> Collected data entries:
/-- A word that agrees on the fields a command uses selects that command too, R48. -/
theorem decode_of_agree {w v : Word} {i : Instr} (h : decode w = .ok i)
    (hagree : (w ^^^ v) &&& i.usedFields.mask = 0) : decode v = .ok i := by
  have hmasked := and_eq_and_of_xor_and_eq_zero hagree
  rw [← decode_and_mask_iff, ← hmasked, decode_and_mask_iff]
  exact h

/-! ## The rows of the opcode table, R54 -/

/-- The match value of a row: its opcode, every other field zero. -/
def rowMatch (op : Nat) : Word := packWord op 0 0 0 0 0 0 0

/-- A command's row mask and match value look for its opcode and for reserved bits. -/
theorem and_rowMask_eq_rowMatch_iff {w : Word} {i : Instr} :
    w &&& FieldSet.row.mask = rowMatch i.opcode ↔ rsvOf w = 0 ∧ opOf w = i.opcode := by
  constructor
  · intro h
    have fit : FieldsFit i.opcode 0 0 0 0 0 0 0 := by
      have hi := i.opcode_bounds
      constructor <;> omega
    have hrsv : rsvOf (w &&& FieldSet.row.mask) = 0 := h ▸ rsvOf_packWord fit
    have hop : opOf (w &&& FieldSet.row.mask) = i.opcode := h ▸ opOf_packWord fit
    simpa [FieldSet.row] using And.intro hrsv hop
  · rintro ⟨hrsv, hop⟩
    rw [FieldSet.and_mask_eq_packWord, hrsv, hop]
    rfl

/-- The word of a command lies in the command's row. -/
theorem rowMatch_of_decode {w : Word} {i : Instr} {op : Nat} (h : decode w = .ok i) (hop : i.opcode = op) :
    w &&& FieldSet.row.mask = rowMatch op := by
  obtain ⟨hrsv, hopOf, -⟩ := decode_eq_ok_iff.1 h
  exact hop ▸ and_rowMask_eq_rowMatch_iff.2 ⟨hrsv, hopOf⟩

/-- A word in a command's row decodes to the command of that row with the operands of the word. -/
theorem decode_of_rowMatch {w : Word} (i : Instr) (h : w &&& FieldSet.row.mask = rowMatch i.opcode) :
    decode w = .ok (i.reread w) := by
  obtain ⟨hrsv, hop⟩ := and_rowMask_eq_rowMatch_iff.1 h
  exact decode_eq_ok_iff.2 ⟨hrsv, by simpa using hop, by simp⟩

/-- `CMD[63:60]` is the opcode, R41. -/
theorem toNat_shiftRight_opcode (w : Word) : (w >>> 60).toNat = opOf w := by
  have hw := w.isLt
  rw [BitVec.toNat_ushiftRight, opOf, field, Nat.mod_eq_of_lt]
  rw [Nat.shiftRight_eq_div_pow]
  omega

theorem shiftRight_opcode_eq_zero_iff {w : Word} : w >>> 60 = 0 ↔ opOf w = 0 := by
  rw [← toNat_shiftRight_opcode, ← BitVec.toNat_inj]
  rfl

/-- No bit of `RSV = CMD[56:46]` is set, R41. -/
theorem and_rsvMask_eq_zero_iff {w : Word} : w &&& 0x01FFC00000000000#64 = 0 ↔ rsvOf w = 0 := by
  rw [← FieldSet.mask_reserved]
  constructor
  · intro h
    have hrsv : rsvOf (w &&& FieldSet.reserved.mask) = 0 := congrArg rsvOf h
    simpa [FieldSet.reserved] using hrsv
  · intro h
    simp [FieldSet.and_mask_eq_packWord, FieldSet.reserved, h, packWord]

namespace Machine

/-! ## Outcomes -/

theorem flipResult_ne_illegal (n : Nat) (opa : Word) : flipResult n opa ≠ .error .illegalCommand := by
  unfold flipResult
  split_ifs <;> simp

theorem subsetResult_ne_illegal (offset length n : Nat) (opa : Word) :
    subsetResult offset length n opa ≠ .error .illegalCommand := by
  unfold subsetResult
  split_ifs <;> simp

theorem getmsbResult_ne_illegal (t : ResultType) (start width : Nat) (b : Buffer) :
    getmsbResult t start width b ≠ .error .illegalCommand := by
  unfold getmsbResult
  split_ifs <;> simp

theorem getlsbResult_ne_illegal (t : ResultType) (start width : Nat) (b : Buffer) :
    getlsbResult t start width b ≠ .error .illegalCommand := by
  unfold getlsbResult
  split_ifs <;> simp

theorem spliceResult_ne_illegal (t : ResultType) (start1 width1 start2 width2 : Nat) (b1 b2 : Buffer) :
    spliceResult t start1 width1 start2 width2 b1 b2 ≠ .error .illegalCommand := by
  unfold spliceResult
  split_ifs <;> simp

/-- No decoded command raises `IllegalCommand`, R105. -/
theorem commandResult_ne_illegal (i : Instr) (opa : Word) (b1 b2 : Buffer) :
    commandResult i opa b1 b2 ≠ .error .illegalCommand := by
  cases i with
  | flip n => exact flipResult_ne_illegal n opa
  | subset offset length n => exact subsetResult_ne_illegal offset length n opa
  | getmsb t start width => exact getmsbResult_ne_illegal t start width b1
  | getlsb t start width => exact getlsbResult_ne_illegal t start width b1
  | splice t start1 width1 start2 width2 => exact spliceResult_ne_illegal t start1 width1 start2 width2 b1 b1
  | splice2 t start1 width1 start2 width2 => exact spliceResult_ne_illegal t start1 width1 start2 width2 b1 b2

/-- `STATUS` 4 reports `IllegalCommand` alone, R101. -/
theorem statusAndResult_fst_eq_four_iff {r : Except FaultCode Word} :
    (statusAndResult r).1 = 4 ↔ r = .error .illegalCommand := by
  cases r with
  | ok v => simp [statusAndResult, okStatus]
  | error f => cases f <;> simp [statusAndResult, FaultCode.code]

/-- `Exec` reports `IllegalCommand` for the illegal words and for no other. -/
theorem execFunction_fst_eq_four_iff {cmd opa : Word} {b1 b2 : Buffer} :
    (execFunction cmd opa b1 b2).1 = 4 ↔ ∃ e, decode cmd = .error e := by
  rw [execFunction, statusAndResult_fst_eq_four_iff]
  cases decode cmd with
  | ok i => simp [commandResult_ne_illegal]
  | error e => simp

/-- An illegal word gives no result, R105. -/
theorem execFunction_snd_of_error {cmd opa : Word} {b1 b2 : Buffer} {e : Reject}
    (h : decode cmd = .error e) : (execFunction cmd opa b1 b2).2 = 0 := by
  rw [execFunction, h]
  rfl

/-- An unsigned GETMSB that raises no fault answers its span, R74. -/
theorem getmsbResult_unsigned {z : Size} {start width : Nat} {b : Buffer} (hpos : 1 ≤ width)
    (hwide : width ≤ resultWidth ⟨false, z⟩) (hrange : start + width ≤ b.lbits) :
    getmsbResult ⟨false, z⟩ start width b = .ok (BitVec.ofNat 64 (b.span start width)) := by
  rw [getmsbResult, if_neg (by omega), if_neg (by omega), if_neg (by omega)]
  rfl

/-- The assembler keeps only commands whose operands fit, R58. -/
theorem assembleCommand_wellFormed {cs : List Char} {i : Instr} (h : assembleCommand cs = some i) :
    WellFormed i := by
  unfold assembleCommand at h
  dsimp only at h
  split at h
  · cases h
  · exact (Option.filter_eq_some_iff.1 h).2

theorem assembleLine_wellFormed {line : List Char} {i : Instr} (h : assembleLine line = some (some i)) :
    WellFormed i := by
  unfold assembleLine at h
  dsimp only at h
  split at h
  · cases h
  · obtain ⟨j, hj, hji⟩ := Option.map_eq_some_iff.1 h
    obtain rfl := Option.some.inj hji
    exact assembleCommand_wellFormed hj

/-! ## The statements -/

/-- Settles O1: the fields of the canonical word are the operands. -/
theorem decodeOfEncodeGivesTheCommand : Obligations.DecodeOfEncodeGivesTheCommand :=
  fun _ => decode_encode

/-- Settles O2: the statement's masks are those of the used fields, and the splices use every field. -/
theorem encodeOfDecodeClearsIgnoredFields : Obligations.EncodeOfDecodeClearsIgnoredFields := by
  intro w i h
  have hmask := encode_of_decode h
  cases i with
  | flip => exact hmask.trans (by rw [Instr.usedFields, FieldSet.mask_flip])
  | subset => exact hmask.trans (by rw [Instr.usedFields, FieldSet.mask_subset])
  | getmsb | getlsb => exact hmask.trans (by rw [Instr.usedFields, FieldSet.mask_extract])
  | splice | splice2 => exact hmask.trans (by rw [Instr.usedFields, FieldSet.mask_all, BitVec.and_allOnes])
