-- ==== Sys2Proof/Machine/Receive.lean ====
section
/-! DEFINITION. Machine/Receive.lean: the meanings of the received-byte operations (R75 to R84, R149).  A meaning is its
rule's pseudocode in every state with `fatal = 0`; which of them a byte selects is `decodeRx`'s (R61; log 7). -/

namespace Sys2Proof.Machine

/-- `RX_HALTED` (R149): changes nothing. -/
def execRxHalted (_b : Byte) (s : State) : Result := .next s

/-- `RX_DELIM` (R76); cutting a frame short is E4 (R140). -/
def execRxDelim (s : State) : Result :=
  unlessHalted s (.next (clearDecoder (if frameInProgress s.dec then label .frameAborted s else s)))

/-- `RX_IGNORED` (R77): changes nothing. -/
def execRxIgnored (_b : Byte) (s : State) : Result := .next s

/-- `RX_LENHI` (R78). -/
def execRxLenHi (b : Byte) (s : State) : Result :=
  unlessHalted s (.next { s with dec := { s.dec with offset := 1, lenHigh := b } })

/-- `RX_LENLO`, accepting (R79). -/
def execRxLenLo (b : Byte) (s : State) : Result := unlessHalted s (storeHeader b (takeLengthLow b s))

/-- `RX_LENLO`, rejecting (R80); E3 (R140, R146). -/
def execRxLenLoReject (b : Byte) (s : State) : Result :=
  unlessHalted s (.next (label .rxOversize (ignoreRest (takeLengthLow b s))))

/-- `RX_UNESC` (R82): then `RX_DATA` or `RX_CSUM` with the unescaped byte. -/
def execRxUnesc (b : Byte) (s : State) : Result := unlessHalted s (takeStructural (escXor b) (setEscape false s))

/-- `RX_ESC` (R81). -/
def execRxEsc (s : State) : Result := unlessHalted s (.next (setEscape true s))

/-- `RX_DATA` (R83). -/
def execRxData (v : Byte) (s : State) : Result := unlessHalted s (takeData v s)

/-- `RX_CSUM` (R84). -/
def execRxCsum (v : Byte) (s : State) : Result := unlessHalted s (takeChecksum v s)

end Sys2Proof.Machine
end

> Assignment:
Copy each line above where the string "have" occurs.

> Exercise answer:
  have hmasked := and_eq_and_of_xor_and_eq_zero hagree
    have fit : FieldsFit i.opcode 0 0 0 0 0 0 0 := by
      have hi := i.opcode_bounds
    have hrsv : rsvOf (w &&& FieldSet.row.mask) = 0 := h ▸ rsvOf_packWord fit
    have hop : opOf (w &&& FieldSet.row.mask) = i.opcode := h ▸ opOf_packWord fit
  have hw := w.isLt
    have hrsv : rsvOf (w &&& FieldSet.reserved.mask) = 0 := congrArg rsvOf h
  have hmask := encode_of_decode h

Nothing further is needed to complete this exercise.